South to the Forgotten Highway

Sunday 08 March -Mainly sunny with a few showers 20C. Drove 350km

Once again, we had a early start and eggs and bacon, I could get used to this! The car packed, we found some major roads to take us south, quickly heading generally towards Taumarunui.

We had to cover 'old ground' as we left Raglan as the idea of gravel roads didn't appeal so much today. We did take a slight diversion to go through Hamilton before joining the SH3 south. We had read a bit about a 'Kiwi House' in Otorohanga, so decided to go and visit. It was more than just Kiwis and was more like a bird park. In a darkened enclosure, we got to see two sorts of Kiwi rooting around in the undergrowth with a Morepork, a type of owl named for its call, flying around as well. Kiwis and Moreporks are nocturnal, so this is probably the only way we would be able to see these iconic birds.

The remainder of the park was full of birds, a vast majority introduced into the country in the last couple of hundred years. It is strange to think that until Europeans arrived, there were no mammals in New Zealand (with the exception of bats) and most of the birds were flightless ground living birds. Once settlers had introduced dogs, cats, stoats, ferrets and rats, the flightless birds were decimated and in some cases, such as the Moa, hunted to extinction.

One bird that we seem to see everywhere is the Pukeko, a strange looking blue and red bird the size of a chicken. Sadly, they are often by the side of busy roads with the obvious consequences.

Back on the road we passed the town of Te Kuiti and shortly turned off onto the SH4 to Taumarunui. We had contemplated staying here, but a walk around the town convinced us otherwise and we only stopped for lunch at an excellent cafe called Flax.

Our route south on the SH43 is also known as the Forgotten Highway, or is some books the Lost World Highway. Either way it is easy to see why it was named. The road goes into the some very remote areas, some of the last to be settled by incomers. The part of the journey down through the Tangarakau gorge is spectacular and beautiful, and is an unsurfaced road! In the middle of nowhere, we came across Joshua Morgans grave. He was a surveyor who fell sick with peritonitis and by the time help arrived, he was dead and buried where he died. He was responsible for the driving a route through the gorge and mountains for settler to use. Not long after this, the road passes through a single lane, unlit, rough stone tunnel, known at the Moki tunnel. Some way has put a sign up over the entrance saying 'Hobbit Hole'.

Once out of the gorge the road climbs over several saddles, or passes in amongst the wild hills. One odd place on the road is the 'Republic' of Whangamomona, a small town that declared independance after being moved from one district of NZ to another. It is possible to buy a local passport to assure safe passage through the area! The road is truly amazing and the the terrain that the road builders had to contend with is difficult to say the least. There are many signboards along the roadside describing their efforts and the lives of the settlers who moved there.

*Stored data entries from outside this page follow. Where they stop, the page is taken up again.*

-- ==== Sys2Proof/Machine/Traverse.lean ====
section
/-! DEFINITION. Traverse vector search (12): indexes and shards, distances, routing and walks, queries and their result blocks, updates and epochs, MERGE. -/

namespace Sys2Proof.Machine

/-! ### Geometry (R465 to R469) -/

/-- ETYPE. -/
def ixType (ws : List Word) : Nat := fld (wAt ws 0) 10 8
/-- METRIC. -/
def ixMetric (ws : List Word) : Nat := fld (wAt ws 0) 12 11
/-- DIM. -/
def ixDim (ws : List Word) : Nat := fld (wAt ws 1) 12 0
/-- DEGREE. -/
def ixDegree (ws : List Word) : Nat := fld (wAt ws 1) 20 13
/-- MERGE_L. -/
def ixMergeL (ws : List Word) : Nat := fld (wAt ws 1) 31 21
/-- N_SHARDS. -/
def ixShards (ws : List Word) : Nat := fld (wAt ws 2) 12 0
/-- DEPTH. -/
def ixDepth (ws : List Word) : Nat := fld (wAt ws 2) 15 13
/-- AUTO_MERGE. -/
def ixAuto (ws : List Word) : Nat := fld (wAt ws 2) 22 16
/-- ICTX. -/
def ixCtx (ws : List Word) : Nat := fld (wAt ws 3) 11 0

/-- The type code of R363 for a non-binary ETYPE. -/
def ixCode (ws : List Word) : Nat := match ixType ws with | 0 => 8 | 1 => 9 | 2 => 10 | 3 => 11 | _ => 4

/-- Bytes of the elements of a vector. -/
def vecBytes (ws : List Word) : Nat := if ixType ws = 5 then ixDim ws / 8 else ixDim ws * elemBytes (ixCode ws)

/-- VSLOT (R468). -/
def vslot (ws : List Word) : Nat := alignUp (vecBytes ws + (if ixMetric ws = 2 then 4 else 0)) 64

/-- The adjacency stride (R468). -/
def adjStride (ws : List Word) : Nat := alignUp (4 + 4 * ixDegree ws) 64

/-- Bytes of a side-list record. -/
def sideStride (ws : List Word) : Nat := 64 + vslot ws

/-- Offset of META entry `n`. -/
def Shard.metaAt (h : Shard) (n : Nat) : Nat := h.base + 32 * n
/-- Offset of ADJ entry `n`. -/
def Shard.adjAt (h : Shard) (n : Nat) : Nat := h.base + alignUp (32 * h.cap) 65536 + adjStride h.desc * n
/-- Offset of VEC entry `n`. -/
def Shard.vecAt (h : Shard) (n : Nat) : Nat := h.base + alignUp (32 * h.cap) 65536 + alignUp (adjStride h.desc * h.cap) 65536 + vslot h.desc * n
/-- Offset of side-list record `n`, counted since INDEX_CREATE. -/
def Shard.sideAt (h : Shard) (n : Nat) : Nat :=
  h.base + alignUp (32 * h.cap) 65536 + alignUp (adjStride h.desc * h.cap) 65536 + alignUp (vslot h.desc * h.cap) 65536 + sideStride h.desc * (n % h.slCap)
/-- Bytes of a shard area. -/
def Shard.area (h : Shard) : Nat :=
  alignUp (32 * h.cap) 65536 + alignUp (adjStride h.desc * h.cap) 65536 + alignUp (vslot h.desc * h.cap) 65536 + alignUp (sideStride h.desc * h.slCap) 65536

/-- The table key of a shard: the index's home, its number, the shard. -/
def shKey (home index shard : Nat) : Nat := (home * 256 + index) * 4096 + shard

/-- An index of this home. -/
def State.index? (s : State) (n : Nat) : Option Index := Tab.get? s.trav.indexes n
/-- A shard of an index of this home. -/
def State.shard? (s : State) (index shard : Nat) : Option Shard := Tab.get? s.trav.shards (shKey s.lmf.eid index shard)
/-- Replace a shard of an index of this home. -/
def State.setShard (s : State) (index shard : Nat) (h : Shard) : State :=
  { s with trav.shards := Tab.set s.trav.shards (shKey s.lmf.eid index shard) h }
/-- The issuer of the controller's own accesses to an index (R473). -/
def State.ixIssuer (s : State) (ctx : Nat) : Issuer := { eid := s.lmf.eid, ctx := ctx, admin := false }

/-! ### Distances (R474 to R476) -/

/-- The sum of exact products: groups of 64 rounded once, added in ascending order (R475). -/
def dot64 (ps : List (FVal × FVal)) : Nat :=
  match (chunksOf 64 ps.length ps).map (fun g => (fp32.finish .rne (groupSum g)).1) with
  | [] => 0
  | x :: t => t.foldl (fun acc b => (fp32.finish .rne ((fp32.decode acc).add (fp32.decode b))).1) x

/-- The elements of a vector slot as exact values. -/
def vecVals (ws : List Word) (bs : Bytes) : List FVal :=
  (chunksOf (elemBytes (ixCode ws)) (ixDim ws) (bs.take (vecBytes ws))).map (fun c => elemVal (ixCode ws) (leNat c))

/-- Bits set in a byte string. -/
def popCount (bs : Bytes) : Nat := (bs.map (fun b => ((upto 8).filter (fun i => b.getLsbD i)).length)).sum

/-- An FP32 number with its sign turned. -/
def neg32 (a : Nat) : Nat := (BitVec.ofNat 32 a ^^^ 0x80000000).toNat

/-- A count as FP32. -/
def count32 (n : Nat) : Nat := (fp32.finish .rne (.fin false n 0, FFlags.none)).1

/-- The FP32 inverse norm kept after the elements of a slot. -/
def invNorm (ws : List Word) (bs : Bytes) : Nat := leNat ((bs.drop (vecBytes ws)).take 4)

/-- A vector slot from its elements' bytes: for cosine with the inverse norm (R468, R474). -/
def slotBytesOf (ws : List Word) (bs : Bytes) : Bytes :=
  let e := bs.take (vecBytes ws)
  let xs := vecVals ws e
  let n := if ixMetric ws = 2 then natLE 4 (rsqrt32 (BitVec.ofNat 32 (dot64 (xs.zip xs)))).1 else []
  let raw := e ++ n
  raw ++ List.replicate (vslot ws - raw.length) 0

/-- The distance of two vector slots (R474). -/
def distance (ws : List Word) (a b : Bytes) : BitVec 32 :=
  BitVec.ofNat 32 (
    if ixType ws = 5 then
      let x := a.take (vecBytes ws)
      let y := b.take (vecBytes ws)
      if ixMetric ws = 0 then count32 (popCount (List.zipWith (· ^^^ ·) x y)) else neg32 (count32 (popCount (List.zipWith (· &&& ·) x y)))
    else
      let x := vecVals ws a
      let y := vecVals ws b
      match ixMetric ws with
      | 0 => dot64 ((List.zipWith (fun p q => (FVal.add p q.flip).1) x y).map (fun d => (d, d)))
      | 1 => neg32 (dot64 (x.zip y))
      | _ => mul32 (mul32 (neg32 (dot64 (x.zip y))) (invNorm ws a)) (invNorm ws b))

/-- The place of a distance in an ordered list: NaN after every number (R476). -/
def dkey (d : BitVec 32) : Int :=
  if (fp32.decode d.toNat).isNan then 2 ^ 33 else if d.msb then -((d.toNat % 2 ^ 31 : Nat) : Int) else (d.toNat : Int)

/-- Put an entry into a list ordered by distance and then by a number. -/
def putSorted {α : Type} (lt : α → α → Bool) (x : α) : List α → List α
  | [] => [x]
  | y :: t => if lt x y then x :: y :: t else y :: putSorted lt x t

/-! ### Reads of index memory -/

/-- How work reads index memory: the bytes, or what the read met. -/
abbrev Reader := Nat → Nat → Except Met Bytes

/-- Work that reads index memory: it notes its reads, and ends with a result or with what a read at an offset met. -/
abbrev Rd (α : Type) := ExceptT (Nat × Met) (StateM Reads) α

/-- Nothing has been read yet. -/
def Reads.none : Reads := { done := [], ahead := [] }

/-- The ranges read, each once. -/
def Reads.all (r : Reads) : List (Nat × Nat) := (r.done.map (fun x => (x.1, x.2.length)) ++ r.ahead).dedup

/-- Do the work, knowing what it has read before. -/
def runRd {α : Type} (x : Rd α) (r : Reads) : Except (Nat × Met) α × Reads := x.run.run r

/-- Read a range; one that has been read before is not read again (R90). -/
def fetch (rd : Reader) (off n : Nat) : Rd Bytes := do
  let r ← get
  match r.done.find? (fun x => decide (x.1 = off ∧ x.2.length = n)) with
  | some x => pure x.2
  | none =>
    match rd off n with
    | .error m => throw (off, m)
    | .ok bs =>
      set { r with done := (off, bs) :: r.done }
      pure bs

/-- Fetch a range ahead (R484): what the read meets changes nothing. -/
def fetchAhead (rd : Reader) (off n : Nat) : Rd Unit := do
  let r ← get
  match rd off n with
  | .ok _ => set { r with ahead := if r.all.contains (off, n) then r.ahead else (off, n) :: r.ahead }
  | .error _ => pure ()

Finally, the small town of Stratford appeared graced by its mock Elizabethan clock tower in the middle of town. From here it was just a short journey down to the coast at New Plymouth where we discovered the Amber Court Motel.

Motel rooms in NZ are amazing, very comfortable, clean and very well equipped, usually with kitchens. They are highly recommended.

The call of Texas took us to dinner in town at a restaurant called the 'Lone Star', one of a chain in NZ. Should I ever visit one again, I need to be reminded not to eat for a few days prior to the visit as portions are gargantuan. The place was absolutely heaving, but the atmosphere was one of people out to enjoy themselves, and get absolutely stuffed!